• **Information shown**:
◇ ◇ ◇

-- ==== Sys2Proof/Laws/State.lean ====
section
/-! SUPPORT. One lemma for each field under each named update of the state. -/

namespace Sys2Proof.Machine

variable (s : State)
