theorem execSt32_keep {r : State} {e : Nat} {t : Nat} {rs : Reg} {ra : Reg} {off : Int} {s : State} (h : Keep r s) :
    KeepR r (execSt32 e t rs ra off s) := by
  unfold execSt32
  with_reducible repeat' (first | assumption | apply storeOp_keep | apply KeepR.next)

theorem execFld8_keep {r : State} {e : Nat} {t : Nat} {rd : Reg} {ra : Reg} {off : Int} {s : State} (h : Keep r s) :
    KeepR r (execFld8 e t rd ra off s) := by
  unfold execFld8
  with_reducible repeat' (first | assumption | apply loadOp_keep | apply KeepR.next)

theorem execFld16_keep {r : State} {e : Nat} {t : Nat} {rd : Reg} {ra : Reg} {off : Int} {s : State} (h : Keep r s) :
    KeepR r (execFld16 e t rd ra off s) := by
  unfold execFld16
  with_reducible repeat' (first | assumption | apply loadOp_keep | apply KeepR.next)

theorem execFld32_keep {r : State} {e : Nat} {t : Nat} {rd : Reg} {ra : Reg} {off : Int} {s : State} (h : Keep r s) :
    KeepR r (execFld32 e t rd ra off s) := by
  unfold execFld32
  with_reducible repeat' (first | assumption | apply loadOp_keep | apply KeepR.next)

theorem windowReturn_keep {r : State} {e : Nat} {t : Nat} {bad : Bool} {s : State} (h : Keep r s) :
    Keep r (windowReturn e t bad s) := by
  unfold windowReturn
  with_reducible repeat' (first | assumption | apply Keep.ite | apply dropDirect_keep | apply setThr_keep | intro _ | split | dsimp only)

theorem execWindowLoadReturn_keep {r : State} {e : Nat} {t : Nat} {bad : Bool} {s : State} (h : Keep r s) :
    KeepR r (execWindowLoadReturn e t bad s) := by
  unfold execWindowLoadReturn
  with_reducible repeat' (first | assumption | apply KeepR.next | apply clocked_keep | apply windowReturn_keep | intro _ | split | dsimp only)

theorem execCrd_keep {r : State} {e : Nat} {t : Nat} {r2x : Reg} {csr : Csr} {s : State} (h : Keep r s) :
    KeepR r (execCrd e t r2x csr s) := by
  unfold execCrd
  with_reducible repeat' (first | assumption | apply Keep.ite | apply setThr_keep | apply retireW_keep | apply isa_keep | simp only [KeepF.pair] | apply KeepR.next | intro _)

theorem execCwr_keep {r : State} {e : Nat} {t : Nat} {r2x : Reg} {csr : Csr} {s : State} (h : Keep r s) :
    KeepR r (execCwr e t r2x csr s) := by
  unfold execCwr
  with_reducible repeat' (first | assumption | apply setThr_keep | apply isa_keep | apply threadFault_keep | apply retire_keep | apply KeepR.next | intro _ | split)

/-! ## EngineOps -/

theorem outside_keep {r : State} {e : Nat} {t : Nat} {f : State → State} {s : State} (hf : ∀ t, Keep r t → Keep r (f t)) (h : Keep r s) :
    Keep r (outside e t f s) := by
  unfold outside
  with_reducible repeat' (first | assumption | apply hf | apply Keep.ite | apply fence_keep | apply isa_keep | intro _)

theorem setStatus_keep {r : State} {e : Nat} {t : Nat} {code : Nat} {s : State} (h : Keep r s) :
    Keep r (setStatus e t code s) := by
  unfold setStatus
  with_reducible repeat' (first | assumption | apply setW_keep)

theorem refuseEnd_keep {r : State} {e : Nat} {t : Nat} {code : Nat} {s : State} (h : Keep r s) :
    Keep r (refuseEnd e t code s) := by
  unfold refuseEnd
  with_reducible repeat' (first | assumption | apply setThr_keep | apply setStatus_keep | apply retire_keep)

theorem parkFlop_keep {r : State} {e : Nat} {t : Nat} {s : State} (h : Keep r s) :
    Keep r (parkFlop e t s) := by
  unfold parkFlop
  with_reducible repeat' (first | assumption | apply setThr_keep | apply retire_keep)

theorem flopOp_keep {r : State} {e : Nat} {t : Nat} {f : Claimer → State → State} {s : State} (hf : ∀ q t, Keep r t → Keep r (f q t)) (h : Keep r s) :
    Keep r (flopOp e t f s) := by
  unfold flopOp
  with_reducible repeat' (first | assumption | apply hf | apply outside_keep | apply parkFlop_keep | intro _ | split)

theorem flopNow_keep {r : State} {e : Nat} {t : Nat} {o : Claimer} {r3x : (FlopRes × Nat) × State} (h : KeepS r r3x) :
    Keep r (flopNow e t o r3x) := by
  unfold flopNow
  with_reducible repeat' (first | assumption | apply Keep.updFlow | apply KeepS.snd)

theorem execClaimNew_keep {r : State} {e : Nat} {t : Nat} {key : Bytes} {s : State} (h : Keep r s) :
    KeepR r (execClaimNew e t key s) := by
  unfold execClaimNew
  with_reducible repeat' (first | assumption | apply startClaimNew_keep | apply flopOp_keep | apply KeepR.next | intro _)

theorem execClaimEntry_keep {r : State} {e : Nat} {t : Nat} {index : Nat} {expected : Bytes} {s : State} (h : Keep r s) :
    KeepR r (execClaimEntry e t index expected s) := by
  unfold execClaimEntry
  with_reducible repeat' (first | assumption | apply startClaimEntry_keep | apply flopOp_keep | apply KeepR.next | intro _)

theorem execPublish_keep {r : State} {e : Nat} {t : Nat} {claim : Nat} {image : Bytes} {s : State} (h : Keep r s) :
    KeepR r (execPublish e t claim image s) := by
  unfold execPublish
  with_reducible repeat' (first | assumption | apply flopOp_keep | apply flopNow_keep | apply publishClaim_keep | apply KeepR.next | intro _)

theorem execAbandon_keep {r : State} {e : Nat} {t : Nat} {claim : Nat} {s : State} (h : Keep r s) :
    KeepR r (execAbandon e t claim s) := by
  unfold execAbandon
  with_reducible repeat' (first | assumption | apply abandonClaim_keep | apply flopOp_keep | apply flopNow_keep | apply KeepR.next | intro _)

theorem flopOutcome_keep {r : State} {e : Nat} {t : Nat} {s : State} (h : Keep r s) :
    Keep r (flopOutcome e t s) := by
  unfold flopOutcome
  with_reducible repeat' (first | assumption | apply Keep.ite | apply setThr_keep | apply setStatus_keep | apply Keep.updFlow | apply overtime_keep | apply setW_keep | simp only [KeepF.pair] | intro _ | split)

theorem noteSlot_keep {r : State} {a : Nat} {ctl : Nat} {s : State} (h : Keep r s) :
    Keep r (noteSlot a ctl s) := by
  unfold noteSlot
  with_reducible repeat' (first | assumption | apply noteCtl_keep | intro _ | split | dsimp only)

◇ ◇ ◇

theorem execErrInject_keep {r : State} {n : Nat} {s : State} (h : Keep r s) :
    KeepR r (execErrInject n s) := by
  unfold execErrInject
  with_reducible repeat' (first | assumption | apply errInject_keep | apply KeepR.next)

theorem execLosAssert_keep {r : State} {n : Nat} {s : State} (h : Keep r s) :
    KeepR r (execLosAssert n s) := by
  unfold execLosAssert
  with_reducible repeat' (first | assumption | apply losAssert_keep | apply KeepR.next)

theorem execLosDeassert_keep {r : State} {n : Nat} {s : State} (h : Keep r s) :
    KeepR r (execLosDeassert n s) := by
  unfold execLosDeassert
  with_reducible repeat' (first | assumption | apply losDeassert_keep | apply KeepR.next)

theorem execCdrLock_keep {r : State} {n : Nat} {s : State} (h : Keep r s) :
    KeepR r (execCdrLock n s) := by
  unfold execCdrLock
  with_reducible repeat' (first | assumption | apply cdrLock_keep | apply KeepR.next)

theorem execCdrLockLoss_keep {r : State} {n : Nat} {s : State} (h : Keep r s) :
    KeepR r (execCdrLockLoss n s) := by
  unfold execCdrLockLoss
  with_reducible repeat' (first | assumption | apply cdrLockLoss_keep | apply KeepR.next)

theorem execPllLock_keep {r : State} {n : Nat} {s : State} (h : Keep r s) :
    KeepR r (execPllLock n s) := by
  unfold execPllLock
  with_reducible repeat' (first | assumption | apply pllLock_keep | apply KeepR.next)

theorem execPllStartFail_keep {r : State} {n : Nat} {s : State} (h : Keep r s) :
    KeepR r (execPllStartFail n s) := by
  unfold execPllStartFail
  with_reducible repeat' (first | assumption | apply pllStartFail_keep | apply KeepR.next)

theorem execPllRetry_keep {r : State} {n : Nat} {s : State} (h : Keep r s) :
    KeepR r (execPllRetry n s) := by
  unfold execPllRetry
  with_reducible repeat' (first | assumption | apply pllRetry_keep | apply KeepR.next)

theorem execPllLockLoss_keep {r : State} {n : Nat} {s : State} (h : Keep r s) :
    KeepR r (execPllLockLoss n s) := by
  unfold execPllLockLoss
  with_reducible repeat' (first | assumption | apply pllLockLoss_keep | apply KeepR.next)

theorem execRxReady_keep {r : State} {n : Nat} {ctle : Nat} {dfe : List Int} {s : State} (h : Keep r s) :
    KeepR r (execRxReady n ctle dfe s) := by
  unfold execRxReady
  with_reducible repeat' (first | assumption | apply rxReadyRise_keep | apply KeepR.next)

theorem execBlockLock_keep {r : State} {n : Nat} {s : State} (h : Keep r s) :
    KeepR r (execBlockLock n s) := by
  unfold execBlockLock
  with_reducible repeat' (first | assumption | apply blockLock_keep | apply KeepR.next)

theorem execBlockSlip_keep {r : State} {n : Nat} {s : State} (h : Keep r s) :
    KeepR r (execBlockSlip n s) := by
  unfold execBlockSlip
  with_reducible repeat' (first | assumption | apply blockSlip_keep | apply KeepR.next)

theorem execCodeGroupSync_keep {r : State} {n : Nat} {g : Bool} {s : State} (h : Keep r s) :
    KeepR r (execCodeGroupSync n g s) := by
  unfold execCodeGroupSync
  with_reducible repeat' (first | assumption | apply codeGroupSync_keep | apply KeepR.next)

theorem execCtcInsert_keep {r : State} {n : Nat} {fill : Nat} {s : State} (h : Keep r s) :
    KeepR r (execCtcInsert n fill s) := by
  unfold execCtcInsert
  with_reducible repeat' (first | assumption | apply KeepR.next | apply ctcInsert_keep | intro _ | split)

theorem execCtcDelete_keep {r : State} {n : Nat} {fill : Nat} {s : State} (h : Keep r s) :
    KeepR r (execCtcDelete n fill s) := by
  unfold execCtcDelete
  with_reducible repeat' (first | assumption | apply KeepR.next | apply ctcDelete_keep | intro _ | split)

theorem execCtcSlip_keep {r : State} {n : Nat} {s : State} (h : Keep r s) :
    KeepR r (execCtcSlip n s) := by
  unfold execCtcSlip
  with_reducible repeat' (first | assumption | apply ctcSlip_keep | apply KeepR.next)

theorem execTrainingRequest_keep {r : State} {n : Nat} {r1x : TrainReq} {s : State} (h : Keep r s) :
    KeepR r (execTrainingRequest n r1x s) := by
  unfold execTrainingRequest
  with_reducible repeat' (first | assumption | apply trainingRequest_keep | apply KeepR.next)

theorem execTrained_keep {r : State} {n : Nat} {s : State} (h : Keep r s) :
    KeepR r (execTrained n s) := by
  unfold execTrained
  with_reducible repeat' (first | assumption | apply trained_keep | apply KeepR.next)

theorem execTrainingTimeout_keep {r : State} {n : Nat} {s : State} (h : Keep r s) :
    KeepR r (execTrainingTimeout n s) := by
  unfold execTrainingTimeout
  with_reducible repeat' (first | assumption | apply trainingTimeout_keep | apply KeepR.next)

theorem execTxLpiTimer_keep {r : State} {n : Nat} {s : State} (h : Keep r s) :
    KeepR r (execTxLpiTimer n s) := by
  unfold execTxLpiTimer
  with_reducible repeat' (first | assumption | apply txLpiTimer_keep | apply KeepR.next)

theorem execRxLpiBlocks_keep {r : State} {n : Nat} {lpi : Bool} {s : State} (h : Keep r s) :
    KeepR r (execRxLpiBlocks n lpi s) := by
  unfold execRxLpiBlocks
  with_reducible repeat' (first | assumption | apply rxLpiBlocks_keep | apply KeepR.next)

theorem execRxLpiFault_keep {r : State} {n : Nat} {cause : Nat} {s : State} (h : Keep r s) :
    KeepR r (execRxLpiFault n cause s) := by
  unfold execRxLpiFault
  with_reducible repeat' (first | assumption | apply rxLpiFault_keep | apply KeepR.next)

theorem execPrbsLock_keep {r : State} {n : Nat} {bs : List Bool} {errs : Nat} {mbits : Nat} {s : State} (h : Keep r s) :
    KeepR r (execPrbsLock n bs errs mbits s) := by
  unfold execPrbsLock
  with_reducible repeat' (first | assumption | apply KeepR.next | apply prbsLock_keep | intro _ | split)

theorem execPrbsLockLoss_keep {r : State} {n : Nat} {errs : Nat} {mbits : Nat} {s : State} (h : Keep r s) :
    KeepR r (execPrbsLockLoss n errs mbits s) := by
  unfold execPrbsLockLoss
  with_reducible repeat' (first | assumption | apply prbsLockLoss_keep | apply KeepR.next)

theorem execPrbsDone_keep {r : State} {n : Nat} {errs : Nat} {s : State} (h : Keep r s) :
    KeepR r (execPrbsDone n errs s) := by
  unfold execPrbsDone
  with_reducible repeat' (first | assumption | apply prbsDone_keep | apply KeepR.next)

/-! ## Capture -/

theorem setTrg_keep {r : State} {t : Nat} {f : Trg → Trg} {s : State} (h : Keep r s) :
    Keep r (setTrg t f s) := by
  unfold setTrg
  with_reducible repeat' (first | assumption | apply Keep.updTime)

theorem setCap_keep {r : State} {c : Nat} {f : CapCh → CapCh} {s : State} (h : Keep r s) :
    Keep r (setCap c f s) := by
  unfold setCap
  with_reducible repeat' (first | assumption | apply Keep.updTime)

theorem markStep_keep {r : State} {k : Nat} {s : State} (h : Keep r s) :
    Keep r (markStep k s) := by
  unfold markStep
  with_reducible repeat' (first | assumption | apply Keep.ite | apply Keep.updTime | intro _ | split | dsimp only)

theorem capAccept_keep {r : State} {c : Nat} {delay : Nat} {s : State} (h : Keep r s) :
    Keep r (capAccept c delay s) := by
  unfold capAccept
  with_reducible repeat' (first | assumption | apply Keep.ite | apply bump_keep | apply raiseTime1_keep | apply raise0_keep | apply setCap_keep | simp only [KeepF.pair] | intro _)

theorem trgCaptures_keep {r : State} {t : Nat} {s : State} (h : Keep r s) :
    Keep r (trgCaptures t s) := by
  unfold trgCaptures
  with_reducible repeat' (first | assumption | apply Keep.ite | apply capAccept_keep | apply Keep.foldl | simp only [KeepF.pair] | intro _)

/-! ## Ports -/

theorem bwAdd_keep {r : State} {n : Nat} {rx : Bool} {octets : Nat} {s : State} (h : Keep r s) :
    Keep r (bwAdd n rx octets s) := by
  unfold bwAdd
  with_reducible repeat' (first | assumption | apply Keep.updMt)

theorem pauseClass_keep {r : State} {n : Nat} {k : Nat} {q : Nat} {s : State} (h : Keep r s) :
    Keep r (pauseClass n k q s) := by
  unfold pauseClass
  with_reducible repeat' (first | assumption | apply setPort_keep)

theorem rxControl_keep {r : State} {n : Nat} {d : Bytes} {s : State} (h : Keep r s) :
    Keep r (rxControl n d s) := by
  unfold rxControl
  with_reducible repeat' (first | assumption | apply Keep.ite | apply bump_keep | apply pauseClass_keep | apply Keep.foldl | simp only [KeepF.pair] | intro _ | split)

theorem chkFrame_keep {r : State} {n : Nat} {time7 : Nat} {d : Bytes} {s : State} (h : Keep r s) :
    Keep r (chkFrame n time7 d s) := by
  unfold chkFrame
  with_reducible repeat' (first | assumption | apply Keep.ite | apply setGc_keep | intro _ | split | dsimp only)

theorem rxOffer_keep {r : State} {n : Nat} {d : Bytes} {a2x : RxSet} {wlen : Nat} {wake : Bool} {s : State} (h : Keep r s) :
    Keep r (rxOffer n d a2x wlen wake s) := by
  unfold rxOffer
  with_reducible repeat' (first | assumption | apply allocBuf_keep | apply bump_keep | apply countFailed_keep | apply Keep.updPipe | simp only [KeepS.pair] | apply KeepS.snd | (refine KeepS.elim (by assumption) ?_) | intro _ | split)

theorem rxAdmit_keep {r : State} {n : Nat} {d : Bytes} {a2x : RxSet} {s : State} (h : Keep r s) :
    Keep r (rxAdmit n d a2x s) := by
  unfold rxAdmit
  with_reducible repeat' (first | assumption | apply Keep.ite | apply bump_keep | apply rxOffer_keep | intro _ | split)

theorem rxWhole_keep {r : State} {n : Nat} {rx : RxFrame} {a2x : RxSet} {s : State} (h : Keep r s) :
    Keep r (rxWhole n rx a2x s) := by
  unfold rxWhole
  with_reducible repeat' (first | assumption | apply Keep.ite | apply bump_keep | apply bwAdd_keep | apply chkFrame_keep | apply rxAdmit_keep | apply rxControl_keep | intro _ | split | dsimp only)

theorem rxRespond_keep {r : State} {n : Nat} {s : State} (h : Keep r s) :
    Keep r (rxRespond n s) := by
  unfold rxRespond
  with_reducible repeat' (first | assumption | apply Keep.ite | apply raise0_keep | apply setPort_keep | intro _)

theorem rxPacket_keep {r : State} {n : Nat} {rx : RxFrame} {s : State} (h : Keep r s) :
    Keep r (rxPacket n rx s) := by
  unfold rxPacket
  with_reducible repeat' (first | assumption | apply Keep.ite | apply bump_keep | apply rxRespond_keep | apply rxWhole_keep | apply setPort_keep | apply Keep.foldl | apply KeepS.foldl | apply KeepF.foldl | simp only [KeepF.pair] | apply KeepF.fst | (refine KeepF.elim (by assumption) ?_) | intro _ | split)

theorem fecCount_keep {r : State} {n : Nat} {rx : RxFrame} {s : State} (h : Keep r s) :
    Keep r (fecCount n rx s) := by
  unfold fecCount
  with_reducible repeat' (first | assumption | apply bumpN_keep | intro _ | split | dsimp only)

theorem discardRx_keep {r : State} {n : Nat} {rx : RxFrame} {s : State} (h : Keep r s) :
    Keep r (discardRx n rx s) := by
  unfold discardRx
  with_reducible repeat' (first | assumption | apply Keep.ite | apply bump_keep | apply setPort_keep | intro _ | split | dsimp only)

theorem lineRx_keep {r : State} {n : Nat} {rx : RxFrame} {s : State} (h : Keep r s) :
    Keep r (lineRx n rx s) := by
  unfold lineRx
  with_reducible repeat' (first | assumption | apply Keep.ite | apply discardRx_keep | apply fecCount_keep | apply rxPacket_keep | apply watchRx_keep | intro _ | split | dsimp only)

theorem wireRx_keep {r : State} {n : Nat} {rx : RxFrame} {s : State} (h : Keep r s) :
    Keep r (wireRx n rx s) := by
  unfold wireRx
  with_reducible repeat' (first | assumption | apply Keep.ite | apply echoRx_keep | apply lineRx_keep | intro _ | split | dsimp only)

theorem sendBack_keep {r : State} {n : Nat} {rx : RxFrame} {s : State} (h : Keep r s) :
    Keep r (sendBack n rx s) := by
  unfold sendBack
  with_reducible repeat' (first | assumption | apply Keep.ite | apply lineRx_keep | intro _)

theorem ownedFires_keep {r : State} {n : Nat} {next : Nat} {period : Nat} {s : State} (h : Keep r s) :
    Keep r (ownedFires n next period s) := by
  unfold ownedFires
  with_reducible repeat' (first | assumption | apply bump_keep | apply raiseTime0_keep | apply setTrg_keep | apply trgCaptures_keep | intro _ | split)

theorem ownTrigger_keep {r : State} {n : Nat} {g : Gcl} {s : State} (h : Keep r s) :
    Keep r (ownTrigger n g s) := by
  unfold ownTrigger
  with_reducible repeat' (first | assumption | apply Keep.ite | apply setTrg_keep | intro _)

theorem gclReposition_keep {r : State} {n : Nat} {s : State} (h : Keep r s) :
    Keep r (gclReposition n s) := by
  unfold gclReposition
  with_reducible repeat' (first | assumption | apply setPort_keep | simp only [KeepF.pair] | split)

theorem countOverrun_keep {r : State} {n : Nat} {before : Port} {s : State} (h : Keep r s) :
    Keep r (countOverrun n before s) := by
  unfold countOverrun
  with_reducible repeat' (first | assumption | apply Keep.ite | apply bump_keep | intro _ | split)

◇ ◇ ◇

Go through the listing above and write out exactly the lines starting with the one holding "Keep r (rxRespond n s) := by" and running through the one holding "unfold fecCount", ends included, and no others.

    Keep r (rxRespond n s) := by
  unfold rxRespond
  with_reducible repeat' (first | assumption | apply Keep.ite | apply raise0_keep | apply setPort_keep | intro _)

theorem rxPacket_keep {r : State} {n : Nat} {rx : RxFrame} {s : State} (h : Keep r s) :
    Keep r (rxPacket n rx s) := by
  unfold rxPacket
  with_reducible repeat' (first | assumption | apply Keep.ite | apply bump_keep | apply rxRespond_keep | apply rxWhole_keep | apply setPort_keep | apply Keep.foldl | apply KeepS.foldl | apply KeepF.foldl | simp only [KeepF.pair] | apply KeepF.fst | (refine KeepF.elim (by assumption) ?_) | intro _ | split)

theorem fecCount_keep {r : State} {n : Nat} {rx : RxFrame} {s : State} (h : Keep r s) :
    Keep r (fecCount n rx s) := by
  unfold fecCount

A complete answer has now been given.